Why is it that the older the child, the less he likes to go to his grandmother s house? Really a chi

Updated on 2023-09-06 11:24:09

Wen Xiaoxue's mother.

As the elderly become the main force with children, mother-in-law is no longer the only choice for bringing children, and a considerable number of families are also grandmothers with children, but we can also find a problem.

When I was young, my child was very close to my grandmother, but as the child grew up, it seemed that he didn't like to go to his grandmother's house more and more? Could it be that it is true to raise a "white-eyed wolf"? It's not.

The love of the old man will be partial, and the child does not understand nothing.

My friend Xiaomei's children grew up in their grandmother's household, because the couple was busy with work at that time, and her mother-in-law was not in good health, so the child was always taken care of by her grandmother.

When I was a child, the child was very sticky, and the grandfather was also very good to the child, and the old two who ate and drank did not agree, but as they grew older, Xiaomei's children did not like to go to their grandmother's house.

Xiaomei was very troubled by this, and was a little annoyed, feeling that the child was a little selfish, so she asked the child why. And then the child's explanation, Xiaomei found that she was wrong.

It turned out that before the uncle's child was born, Xiaomei's child, as the only child in the family, naturally enjoyed the love of the family, but with the birth of her uncle's child, her grandfather put more care and love on her younger brother. Even many times, it is obvious that the old grandfather prefers the younger brother, so the child hurts his self-esteem.

The older the child, the less he likes to go to his grandmother's house, not to raise a "white-eyed wolf"

First, the old man puts more love on his own grandchildren.

Some grandchildren inside and outside the family are born early, and the old people themselves like children very much and raise children from an early age. But after the birth of their own grandchildren, some old people may be happier, after all, in some old people's ideas, their own grandchildren are their own family.

Naturally, the degree of care and love for the grandson will decline, and when there is a gap between the treatment of the grandson and the treatment of the grandson, the child can understand what "partiality" is when he is older, so he is unwilling to go to his grandmother's house.

Second, the trouble caused by the broken mouth of the old man.

There are also some old people who like children very much in their hearts, but when they are old, they love to nag and say anything with their mouths broken.
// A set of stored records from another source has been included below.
/-- SPARE_REMAP_DONE: a substituted engine takes the state it had, once its spare has run its self-test (R303). -/
def execSpareRemapDone (eng : Nat) (e : Env) (s : State) : Host.Outcome State Fault Refusal :=
  let s := applyEnv e s
  .next (if (engAt s eng).st = .substituting && (engAt s eng).lastTest.isSome then
    modEng eng (fun x => { x with st := x.saved, saved := .free, idleSince := s.now }) s else s)

/-! Registers (R268 to R270; 08 R354) -/

/-- Hand the four banks of an engine over as a register value says, and count the collisions with operations of the same
cycle (R268 to R270). -/
def writeBankOwn (n v : Nat) (s : State) : State :=
  let p := (engAt s n).plan
  let hit := match (engAt s n).ownOp with | some (t, _) => t == s.now | none => false
  let s := noteBreak p s
  let s := modEng n (fun e => (List.range 4).foldl (fun e b => handBank b (bankOwnerOf (bits v (2 * b + 1) (2 * b))) e)
    { e with ownReg := some s.now }) s
  let s := if hit then setFe (fun c => { c with bankColl := satAdd 16 c.bankColl 1 }) s else s
  noteBreak p (landEngine n s)

/-- FE_BANK_OWN may be written by management for any engine, by a tenant page for engines of its plans (R270). -/
def bankOwnWrite (q : Requester) (n v : Nat) (s : State) : State :=
  let mine := match q with | .mgmt _ => true | .page tid => engineOf s tid n
  if hasEngines s && mine && decide (n < 64 * stackCount s) then writeBankOwn n v s else s

/-- FE_BANK_OWN_WRITE. -/
def execFeBankOwnWrite (q : Requester) (eng : Nat) (v : BitVec 64) (e : Env) (s : State) : Host.Outcome State Fault Refusal :=
  .next (byRequester q e.t (bankOwnWrite q eng v.toNat) (applyEnv e s))

/-- Clear FE_ABFT_LAST.HELD (08 R354); a tenant page does not see the register (08 R355). -/
def abftClr (q : Requester) (s : State) : State :=
  match q with
  | .mgmt _ => if hasEngines s then setFe (fun c => { c with abftLast := c.abftLast &&& ~~~ (1#64 <<< 61) }) s else s
  | .page _ => s

/-- FE_ABFT_CLR with CLEAR_HOLD. -/
def execFeAbftClr (q : Requester) (e : Env) (s : State) : Host.Outcome State Fault Refusal :=
  .next (byRequester q e.t (abftClr q) (applyEnv e s))

end Sys2Proof.Machine
end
When my mother brought my sister with the child at that time, she always asked the child in front of others, whether your surname is Hu (your own family name) or your mother's surname (Huang).
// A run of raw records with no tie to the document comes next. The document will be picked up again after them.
/-- Fields of a register: high bit, low bit, value. -/
def pk (l : List (Nat × Nat × Nat)) : Nat := sumBy (fun f => f.2.2 % 2 ^ (f.1 + 1 - f.2.1) * 2 ^ f.2.1) l

/-- A reader: who reads and its _SEL registers (17 R667, R668). -/
structure View where
  /-- The requester. -/
  q : Requester
  /-- Its selections. -/
  x : Sels
deriving DecidableEq, Repr

/-- The view of a requester. -/
def viewOf (s : State) (q : Requester) : View := { q := q, x := selsOf s q }

/-- The requester may see what belongs to a tenant (17 R660). -/
def sees (v : View) (tid : Nat) : Bool := match v.q with | .mgmt _ => true | .page t => t == tid

/-- The tenant that a register reports: the page's, or the one that TNT_SEL selects (06 R260; 17 R659). -/
def viewTid (v : View) : Nat := match v.q with | .mgmt _ => v.x.tnt % 4096 | .page t => t

/-- A selector reads 0 in a tenant page while it names nothing of the tenant (07 R309; 17 R660). -/
def selShown (v : View) (own : Bool) (n : Nat) : Nat := match v.q with | .mgmt _ => n | .page _ => if own then n else 0

/-- A bit set over the numbers below n. -/
def bitSet (n : Nat) (f : Nat → Bool) : Nat := maskWord ((List.range n).filter f)

/-- Word k of a digest, first byte in the low bits. -/
def digestWord (d : List Byte) (k : Nat) : Nat := field d (8 * k) 8

/-! GLB, BOOT (01 R40; 02 R87; 03 R121; 17 R672) -/

/-- GLB registers. -/
def readGlb (s : State) (o : Nat) : Nat :=
  assocD 0 o [
    (0x000, (critValue 0x1B s).toNat),
    (0x008, pk [(63, 32, s.img.clusterId.toNat), (19, 0, (critValue 0x19 s).toNat)]),
    (0x010, s.glb.serial.toNat),
    (0x018, (s.now - s.boot.t0) / 1000),
    (0x020, pk [(31, 16, s.glb.mgmtDenied), (15, 0, s.glb.tntDenied)]),
    (0x028, s.glb.scratch.toNat),
    (0x030, s.glb.scratch.toNat),
    (0x200, s.isl.portLock.toNat),
    (0x208, pk [(63, 32, s.isl.baseLock.toNat), (31, 0, s.isl.sifLock.toNat)]),
    (0x210, s.isl.miscLock.toNat),
    (0x218, pk [(23, 16, s.isl.lolLast), (15, 0, s.isl.lolCount)])]

/-- The code of a slot name (02 R87). -/
def slotCode : SlotName → Nat
  | .noSlot => 0 | .slotA => 1 | .slotB => 2

/-- The code of a staging state (03 R121). -/
def stageCode : StageState → Nat
  | .idle => 0 | .writing => 1 | .verified => 2 | .committed => 3 | .failed => 4

/-- BOOT registers. -/
def readBoot (s : State) (o : Nat) : Nat :=
  let b := s.boot
  if 0x130 ≤ o && o ≤ 0x158 then digestWord b.imgDigest ((o - 0x130) / 8)
  else assocD 0 o [
    (0x000, pk [(15, 15, b2n (b.failB != 0)), (14, 14, b2n (b.failA != 0)), (11, 10, slotCode b.slot), (3, 0, bootCode b.st)]),
    (0x008, (bootCause s).toNat),
    (0x010, b.count.toNat),
    (0x018, pk [(63, 48, b.openMs), (47, 32, b.stkMs), (31, 16, b.portMs), (15, 0, b.imgMs)]),
    (0x020, b.portPend.toNat),
    (0x028, b.stkFail.toNat),
    (0x030, pk [(32, 32, b2n b.bivAuto), (31, 16, b.backoffMs), (15, 0, b.bivIdleMs)]),
    (0x038, pk [(31, 0, b.unreachDrop)]),
    (0x040, pk [(23, 16, b.wakeSrc), (15, 0, b.bivEntries)]),
    (0x100, pk [(49, 48, b.imgKeyIdx), (47, 32, b.imgFmtVer), (31, 0, b.imgSvn)]),
    (0x108, b.imgId.toNat),
    (0x110, pk [(15, 8, b.failB), (7, 0, b.failA)]),
    (0x118, pk [(63, 48, b.adjDropped), (47, 32, b.adjDefaulted), (31, 0, b.adjClamped)]),
    (0x120, b.firstAdj.toNat % 2 ^ 58),
    (0x128, pk [(47, 16, b.stageWritten), (15, 8, b.stageReason), (5, 4, slotCode b.stageTarget), (3, 0, stageCode b.stage)]),
    (0x160, pk [(5, 0, s.fuse.svnFloor)])]

/-! LNK, RTE, E2E (10 R442; 11 R489) -/

/-- The code of a link state (10 R442). -/
def linkCode : LinkState → Nat
  | .down => 0 | .train => 1 | .verify => 2 | .active => 3 | .reset => 4

/-- A credit register: data and header counters of two classes (10 R442). -/
def creditWord (f : Nat → Nat) (k : Nat) : Nat :=
  pk [(63, 48, f (crdSel (2 * k + 1) true)), (47, 32, f (crdSel (2 * k + 1) false)),
    (31, 16, f (crdSel (2 * k) true)), (15, 0, f (crdSel (2 * k) false))]

/-- LNK registers. -/
def readLnk (s : State) (v : View) (o : Nat) : Nat :=
  let k := v.x.lnk % 64
  let p := portAt s k
  if 0x048 ≤ o && o ≤ 0x058 then creditWord (fun i => nth 0 p.crdPeer i) ((o - 0x048) / 8)
  else if 0x060 ≤ o && o ≤ 0x070 then creditWord (crdAvail p) ((o - 0x060) / 8)
  else if 0x080 ≤ o && o ≤ 0x0B8 then
    let i := (o - 0x080) / 8
    pk [(63, 48, nth 0 p.laneUncorr i), (32, 32, b2n (p.excl.any fun x => x.1 = i && decide (s.now < x.2))),
      (31, 0, nth 0 p.laneCorr i)]
  else assocD 0 o [
    (0x000, k),
    (0x008, bitSet 64 fun i => (portAt s i).st == .active),
    (0x010, pk [(47, 40, p.reason), (27, 27, b2n p.holdUntil.isSome), (26, 26, b2n p.lpiPeer), (25, 25, b2n p.lpiTx),
      (23, 16, p.lanesUsed.toNat), (15, 8, p.lanesGood.toNat), (5, 4, p.width), (2, 0, linkCode p.st)]),
    (0x018, pk [(47, 32, p.nbrInc), (29, 28, p.nbrKind), (25, 20, p.nbrPort), (19, 0, p.nbrNode)]),
    (0x020, pk [(8, 8, b2n p.adminDown), (1, 0, p.reqWidth)]),
    (0x030, pk [(31, 16, p.replayToNs), (15, 0, p.rttNs)]),
    (0x038, pk [(63, 48, p.flaps), (47, 32, p.fecUncorr), (31, 16, p.replays), (15, 0, p.crcErr)]),
    (0x040, p.flags.toNat)]

/-- RTE registers. -/
def readRte (s : State) (v : View) (o : Nat) : Nat :=
  let r := s.rte
  assocD 0 o [
    (0x00, pk [(47, 32, r.stageRej), (31, 16, r.flips), (1, 1, b2n r.draining), (0, 0, b2n r.sel)]),
    (0x08, pk [(12, 12, v.x.rteCopy), (11, 0, v.x.rteGrp)]),
    (0x10, (nth 0 (if v.x.rteCopy % 2 = 1 then r.copy1 else r.copy0) (v.x.rteGrp % 4096)).toNat),
    (0x20, r.live.toNat),
    (0x28, pk [(63, 48, r.tc4Demote), (47, 32, r.hopsDrop), (31, 16, r.ageDrop), (15, 0, r.noroute)]),
    (0x30, pk [(7, 0, r.tc4Slots.length)])]

/-- The state of a selected node: the held one, else the provisional one (11 R490). -/
def shownPeer (s : State) (node : Nat) : Option Peer :=
  match peerOf s node false with
  | some p => some p
  | none => peerOf s node true

/-- E2E registers. -/
def readE2e (s : State) (v : View) (o : Nat) : Nat :=
  let e := s.e2e
  assocD 0 o [
    (0x00, pk [(46, 32, e.peersPeak), (14, 0, e.peers.length)]),
    (0x08, pk [(50, 32, e.heldPeak), (18, 0, storeCount s)]),
    (0x10, v.x.e2e % 2 ^ 20),
    (0x18, match shownPeer s (v.x.e2e % 2 ^ 20) with
      | some p => pk [(63, 63, 1), (62, 62, b2n p.draining), (57, 48, p.cwnd), (47, 32, p.inc), (25, 16, p.sp0.sent.length),
          (9, 0, p.sp0.held.length)]
      | none => 0),
    (0x20, match shownPeer s (v.x.e2e % 2 ^ 20) with
      | some p => pk [(63, 48, p.sp1.rcvExp), (47, 32, p.sp1.sndNext), (31, 16, p.sp0.rcvExp), (15, 0, p.sp0.sndNext)]
      | none => 0),
    (0x28, pk [(63, 48, e.nodeLost), (47, 32, e.evict), (31, 16, e.retx), (15, 0, e.stale)]),
    (0x30, pk [(63, 48, e.streamDrop), (47, 32, e.winDrop), (31, 16, e.storeFull), (15, 0, e.dup)]),
    (0x38, pk [(31, 0, s.img.rtoUs)])]

/-! TNT, WIN, XT, ANC, COH, VRB (04 R182; 05 R218; 06 R260) -/

/-- TNT registers. -/
def readTnt (s : State) (v : View) (o : Nat) : Nat :=
  let tid := viewTid v
  assocD 0 o [
    (0x00, v.x.tnt % 4096),
    (0x08, match tenantOf s tid with
      | some t => pk [(10, 8, t.level), (2, 1, b2n t.partitioned), (0, 0, b2n t.enabled)]
      | none => 0),
    (0x10, pk [(51, 32, cohUnits s tid), (19, 0, memUnits s tid)]),
    (0x18, pk [(63, 49, anchorCount s tid), (47, 31, regionCount s tid), (16, 0, windowCount s tid)])]

/-- WIN registers. -/
def readWin (s : State) (o : Nat) : Nat :=
  assocD 0 o [
    (0x00, pk [(48, 32, countIf (fun w => w.revoking) s.pool.windows), (16, 0, 65536 - s.pool.windows.length)]),
    (0x08, pk [(31, 0, s.pool.revokeAbort)])]

/-- The code of a stack state (04 R182). -/
def stackCode : StackState → Nat
  | .inService => 0 | .draining => 1 | .retired => 2 | .failed => 3

/-- The stacks in service. -/
def servingStacks (s : State) : List Nat := (List.range 32).filter fun k => inService s k

/-- XT registers; the free counts read 0 until POOL_OPEN (04 R183). -/
def readXt (s : State) (v : View) (o : Nat) : Nat :=
  let k := v.x.xtStk % 32
  assocD 0 o [
    (0x00, if s.pool.tables then pk [(50, 32, 262144 - xtUsed s), (19, 0, sumBy (freeUnits s) (servingStacks s))] else 0),
    (0x08, k),
    (0x10, if s.pool.tables then pk [(49, 32, (stackAt s k).migrated), (17, 16, stackCode (stackAt s k).st),
        (14, 0, if inService s k then freeUnits s k else 0)] else 0)]

/-- ANC registers; the variant without anchors has none (17 R663). -/
def readAnc (s : State) (o : Nat) : Nat :=
  let p := s.pool
  if !hasAnchors s then 0
  else assocD 0 o [
    (0x00, pk [(46, 32, countIf (fun a => a.st == .lost) p.anchors),
      (14, 0, countIf (fun a => a.st == .lent || a.st == .inRegion) p.anchors)]),
    (0x08, pk [(47, 32, p.ancRenewFail), (31, 16, p.ancReclaims), (15, 0, p.ancLosses)])]

/-- The region that COH_REG_SEL names, if the requester may see it (05 R218). -/
def shownRegion (s : State) (v : View) : Option Region :=
  (regionAt s (v.x.coh % 65536)).bind fun g => if sees v g.owner then some g else none

/-- COH registers. -/
def readCoh (s : State) (v : View) (o : Nat) : Nat :=
  let c := s.coh
  let g := shownRegion s v
  let slots := match g with | some g => g.slots | none => []
  assocD 0 o [
    (0x00, pk [(49, 32, sumBy (cohUsed s) (servingStacks s)),
      (17, 0, if s.pool.tables then 4096 * (servingStacks s).length else 0)]),
    (0x08, selShown v g.isSome (v.x.coh % 65536)),
    (0x10, bitSet 64 fun k => slots.any fun x => x.k = k && !x.dead),
    (0x18, bitSet 64 fun k => slots.any fun x => x.k = k && x.dead),
    (0x20, match g with
      | some g => min (2 ^ 32 - 1) (countIf (fun d => d.region = g.idx && d.st = .lostModified) c.dir)
      | none => 0),
    (0x28, pk [(14, 0, waitingLines s)]),
    (0x30, pk [(63, 48, c.leaseEnd), (47, 32, c.busyFull), (31, 16, c.recalls), (15, 0, c.invals)]),
    (0x38, pk [(31, 0, c.missPpm)])]

/-- The queue that VRB_BQ_SEL names, if the requester may see it (06 R260). -/
def shownBq (s : State) (v : View) : Option Bq :=
  (bqAt s (v.x.bq % 4096)).bind fun q => if sees v q.owner then some q else none

/-- VRB_TNT.CTX as the requester sees it (14 R591). -/
def shownCtx (s : State) (v : View) (ctx : Nat) : Nat :=
  match v.q with
  | .mgmt _ => ctx
  | .page tid => let m := max 1 (ceilDiv (limitOf s tid TenantCfg.maxContexts) 16); ctx / m * m

/-- VRB registers. -/
def readVrb (s : State) (v : View) (o : Nat) : Nat :=
  let r := match s.vrb.load.find? fun r => r.tid = viewTid v with | some r => r | none => {}
  assocD 0 o [
    (0x00, pk [(50, 32, s.vrb.peak), (18, 0, ctxAll s)]),
    (0x08, pk [(35, 32, r.load), (18, 0, shownCtx s v r.ctx)]),
    (0x10, pk [(48, 32, 65536 - descSlots s), (12, 0, 4096 - s.bulk.qs.length)]),
    (0x18, selShown v (shownBq s v).isSome (v.x.bq % 4096)),
    (0x20, match shownBq s v with
      | some q => pk [(63, 63, 1), (59, 48, q.owner), (44, 40, Nat.log2 q.depth), (39, 32, q.gen), (19, 0, q.cqNode)]
      | none => 0),
    (0x28, match shownBq s v with
      | some q => pk [(47, 32, q.head), (31, 16, q.run), (15, 0, q.tail)]
      | none => 0),
    (0x30, pk [(63, 48, s.vrb.busyCtx), (47, 32, s.vrb.absent), (31, 16, s.vrb.denied), (15, 0, s.vrb.evtDrop)])]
But after the child was older, my mother still asked the child vigorously, is your family ****? Do you like grandma or grandma? Are you surnamed Hu or Huang?
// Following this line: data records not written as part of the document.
-- ==== Sys2Proof/Machine/Step.lean ====
section
/-! DEFINITION. One step of the block: the command at the front of the queue, or idling. -/

namespace Sys2Proof.Machine

/-- Take the command at the front of the queue and run it on the state with the queue's rest; on an empty queue the
block idles for 1 us (log entry 12). -/
def step (s : State) : Host.Outcome State Fault Refusal :=
  match s.pending with
  | [] => .next (idleTick s)
  | c :: rest => exec c { s with pending := rest }

/-- The state with the command that a word spells at the front of the queue; the table gives no row any bits, so no word
spells a command. -/
def State.withFetchWord (s : State) (nbits w : Nat) : State :=
  match decodeTableWord nbits w with
  | some c => { s with pending := c :: s.pending }
  | none => s

end Sys2Proof.Machine
end

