/-- The copy of the extent of a piece of region i, which goes on at a write, may change the byte at a: the extent is on its way, and the
byte lies in its new run, or in its old run in a line with an error pattern (04 R178). -/
def inCopy (s : State) (i : Nat) (p : Part) (a : Nat) : Prop :=
  let x := extentNow s i p.x
  p.x.anchor = none ∧ x.migrating = true ∧
    (inBytes (x.newStack * 2 ^ 36 + x.newBase * unit2M) (x.len * unit2M) a ∨
      (inBytes (x.stack * 2 ^ 36 + x.base * unit2M) (x.len * unit2M) a ∧ linePat s (a / 128) ≠ []))

/-- The lines that hold the n bytes at pa have no error pattern. -/
def soundAt (s : State) (pa n : Nat) : Prop := ∀ l, pa / 128 ≤ l → l ≤ (pa + n - 1) / 128 → linePat s l = []

/-! What a command meets: claims about verb commands and management commands start from here. -/

/-- The request of a verb command as the command finds it (06 R227): the delivered request that waits for it, taken out of the
waiting requests, or the command's own request after admission. None while requests reach no admission, and for a
request that admission refuses. -/
def taken (r : Req) (e : Env) (s : State) : Option (Waiting × State) :=
  if !reachable (applyEnv e s) then none else
  match inboxOf (applyEnv e s) r with
  | some w => some (w, setSvc (verbClass (applyEnv e s) r)
      (setVrb (fun v => { v with waiting := eraseFirst (fun x => x == w) v.waiting }) (applyEnv e s)))
  | none =>
    match admission false r (applyEnv e s) with
    | (s1, true) =>
      some (admitted false r s1, setSvc (verbClass s1 r) (setVrb (fun v => { v with
        peak := max v.peak (ctxAll s1 + (if noContext r.opcode then 0 else 1)), nextOrd := v.nextOrd + 1
        lastAdmit := s1.now }) (leaseArrival r s1)))
    | (_, false) => none

/-- CTL is clear, or the verb does not read WIN as a window, or it is LOAD or STORE (17 R657). -/
def ctlFits (r : Req) : Bool := !(reqCtl r && usesWin r && r.opcode ≠ 1 && r.opcode ≠ 2)

/-- The open session of a management command and the state it is served in: time has come to the command, and the session's
idle time starts anew (14 R585, R586); a module in Bivouac wakes first (02 R77). None for a name of no open session. -/
def served (sess t : Nat) (s : State) : Option (Sess × State) :=
  let s1 := mgmtWake (noteStep4 (atTime t s))
  match sessAt s1 sess with
  | none => none
  | some x => some (x, setMgmt (fun m => { m with
      sess := mapIf (fun y => y.id = sess) (fun y => { y with lastUse := s1.now }) m.sess }) s1)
The more the child grows up, the more sensitive he is to these problems, and if he talks too much, the child will feel a little uncomfortable in his heart, feeling that his grandmother does not regard him as his own family, and always uses the surname to say these problems.

Third, the family nags too much, and the children do not like to listen.

After the child is older, the number of times he returns to his grandmother's house is not much, the elderly or the grandmother's family cares about the child, and every time he comes, he must ask the child how his grades are, don't make trouble and study hard, these clichéd questions.

Children hate being asked these offensive questions, and if they are asked this every time, the child naturally does not want to go to his grandmother's house to avoid being nagged.

Fourth, grandma is stirring things up inside.

When the old man is a little careful, as his own grandson, grandma naturally hopes that the child is closer to herself, and silently compares. Then in daily life, it is inevitable to say some high and low words, and these thoughts will invisibly affect the child's feelings for his grandmother.

Grandma and grandmother are relatives and deserve the love of children.

Whether it is grandma or grandma, they are the child's relatives, as long as the grandmother and grandma love the child very much, then parents should also respect the love of the elderly for the child, and do not deliberately induce or favor.

Moreover, in the face of a certain trampling of the elderly, parents should also actively guide their children, telling them that whether they are grandparents or grandparents, they need to respect and love.

Similarly, in the face of comparisons between the elderly, parents must also learn to resolve embarrassment and teach their children to speak. In the grandmother's house, they naturally love the grandmother, in the grandmother's house, they naturally love the grandmother, they think carefully about this, say some good things to coax, the old man can take out all for the child.

Interactive topic: Why do you think children don't like to go to their grandmother's house when they are older?